◆ **Problem statement**:
Every line of the data below should be written out word for word.

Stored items
——————

/-! ### wantPass -/

@[simp] theorem State.wantPass_pending : (s.wantPass).pending = s.pending := rfl
@[simp] theorem State.wantPass_bays : (s.wantPass).bays = s.bays := rfl
@[simp] theorem State.wantPass_book : (s.wantPass).book = s.book := rfl
@[simp] theorem State.wantPass_grants : (s.wantPass).grants = s.grants := rfl
@[simp] theorem State.wantPass_exchanges : (s.wantPass).exchanges = s.exchanges := rfl
@[simp] theorem State.wantPass_bus : (s.wantPass).bus = s.bus := rfl
@[simp] theorem State.wantPass_derate : (s.wantPass).derate = s.derate := rfl
@[simp] theorem State.wantPass_faults : (s.wantPass).faults = s.faults := rfl
@[simp] theorem State.wantPass_clock : (s.wantPass).clock = s.clock := rfl
@[simp] theorem State.wantPass_params : (s.wantPass).params = s.params := rfl
@[simp] theorem State.wantPass_schedule : (s.wantPass).schedule = s.schedule := rfl
@[simp] theorem State.wantPass_ports : (s.wantPass).ports = s.ports := rfl
@[simp] theorem State.wantPass_admissions : (s.wantPass).admissions = s.admissions := rfl
@[simp] theorem State.wantPass_freeCount : (s.wantPass).freeCount = s.freeCount := rfl
@[simp] theorem State.wantPass_bay (c : BayNo) : (s.wantPass).bay c = s.bay c := rfl
@[simp] theorem State.wantPass_exch (y : ExNo) : (s.wantPass).exch y = s.exch y := rfl
@[simp] theorem State.wantPass_claim? (i : ClaimId) : (s.wantPass).claim? i = s.claim? i := rfl
@[simp] theorem State.wantPass_now : (s.wantPass).now = s.now := rfl

/-! ### post -/

@[simp] theorem State.post_pending (n : Notice) : (s.post n).pending = s.pending := rfl
@[simp] theorem State.post_bays (n : Notice) : (s.post n).bays = s.bays := rfl
@[simp] theorem State.post_book (n : Notice) : (s.post n).book = s.book := rfl
@[simp] theorem State.post_grants (n : Notice) : (s.post n).grants = s.grants := rfl
@[simp] theorem State.post_exchanges (n : Notice) : (s.post n).exchanges = s.exchanges := rfl
@[simp] theorem State.post_bus (n : Notice) : (s.post n).bus = s.bus := rfl
@[simp] theorem State.post_derate (n : Notice) : (s.post n).derate = s.derate := rfl
@[simp] theorem State.post_faults (n : Notice) : (s.post n).faults = s.faults := rfl
@[simp] theorem State.post_clock (n : Notice) : (s.post n).clock = s.clock := rfl
@[simp] theorem State.post_params (n : Notice) : (s.post n).params = s.params := rfl
@[simp] theorem State.post_schedule (n : Notice) : (s.post n).schedule = s.schedule := rfl
@[simp] theorem State.post_admissions (n : Notice) : (s.post n).admissions = s.admissions := rfl
@[simp] theorem State.post_passDue (n : Notice) : (s.post n).passDue = s.passDue := rfl
@[simp] theorem State.post_freeCount (n : Notice) : (s.post n).freeCount = s.freeCount := rfl
@[simp] theorem State.post_bay (n : Notice) (c : BayNo) : (s.post n).bay c = s.bay c := rfl
@[simp] theorem State.post_exch (n : Notice) (y : ExNo) : (s.post n).exch y = s.exch y := rfl
@[simp] theorem State.post_claim? (n : Notice) (i : ClaimId) : (s.post n).claim? i = s.claim? i := rfl
@[simp] theorem State.post_now (n : Notice) : (s.post n).now = s.now := rfl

——————

◆ **Solution**:
/-! ### wantPass -/

@[simp] theorem State.wantPass_pending : (s.wantPass).pending = s.pending := rfl
@[simp] theorem State.wantPass_bays : (s.wantPass).bays = s.bays := rfl
@[simp] theorem State.wantPass_book : (s.wantPass).book = s.book := rfl
@[simp] theorem State.wantPass_grants : (s.wantPass).grants = s.grants := rfl
@[simp] theorem State.wantPass_exchanges : (s.wantPass).exchanges = s.exchanges := rfl
@[simp] theorem State.wantPass_bus : (s.wantPass).bus = s.bus := rfl
@[simp] theorem State.wantPass_derate : (s.wantPass).derate = s.derate := rfl
@[simp] theorem State.wantPass_faults : (s.wantPass).faults = s.faults := rfl
@[simp] theorem State.wantPass_clock : (s.wantPass).clock = s.clock := rfl
@[simp] theorem State.wantPass_params : (s.wantPass).params = s.params := rfl
@[simp] theorem State.wantPass_schedule : (s.wantPass).schedule = s.schedule := rfl
@[simp] theorem State.wantPass_ports : (s.wantPass).ports = s.ports := rfl
@[simp] theorem State.wantPass_admissions : (s.wantPass).admissions = s.admissions := rfl
@[simp] theorem State.wantPass_freeCount : (s.wantPass).freeCount = s.freeCount := rfl
@[simp] theorem State.wantPass_bay (c : BayNo) : (s.wantPass).bay c = s.bay c := rfl
@[simp] theorem State.wantPass_exch (y : ExNo) : (s.wantPass).exch y = s.exch y := rfl
@[simp] theorem State.wantPass_claim? (i : ClaimId) : (s.wantPass).claim? i = s.claim? i := rfl
@[simp] theorem State.wantPass_now : (s.wantPass).now = s.now := rfl

/-! ### post -/

@[simp] theorem State.post_pending (n : Notice) : (s.post n).pending = s.pending := rfl
@[simp] theorem State.post_bays (n : Notice) : (s.post n).bays = s.bays := rfl
@[simp] theorem State.post_book (n : Notice) : (s.post n).book = s.book := rfl
@[simp] theorem State.post_grants (n : Notice) : (s.post n).grants = s.grants := rfl
@[simp] theorem State.post_exchanges (n : Notice) : (s.post n).exchanges = s.exchanges := rfl
@[simp] theorem State.post_bus (n : Notice) : (s.post n).bus = s.bus := rfl
@[simp] theorem State.post_derate (n : Notice) : (s.post n).derate = s.derate := rfl
@[simp] theorem State.post_faults (n : Notice) : (s.post n).faults = s.faults := rfl
@[simp] theorem State.post_clock (n : Notice) : (s.post n).clock = s.clock := rfl
@[simp] theorem State.post_params (n : Notice) : (s.post n).params = s.params := rfl
@[simp] theorem State.post_schedule (n : Notice) : (s.post n).schedule = s.schedule := rfl
@[simp] theorem State.post_admissions (n : Notice) : (s.post n).admissions = s.admissions := rfl
@[simp] theorem State.post_passDue (n : Notice) : (s.post n).passDue = s.passDue := rfl
@[simp] theorem State.post_freeCount (n : Notice) : (s.post n).freeCount = s.freeCount := rfl
@[simp] theorem State.post_bay (n : Notice) (c : BayNo) : (s.post n).bay c = s.bay c := rfl
@[simp] theorem State.post_exch (n : Notice) (y : ExNo) : (s.post n).exch y = s.exch y := rfl
@[simp] theorem State.post_claim? (n : Notice) (i : ClaimId) : (s.post n).claim? i = s.claim? i := rfl
@[simp] theorem State.post_now (n : Notice) : (s.post n).now = s.now := rfl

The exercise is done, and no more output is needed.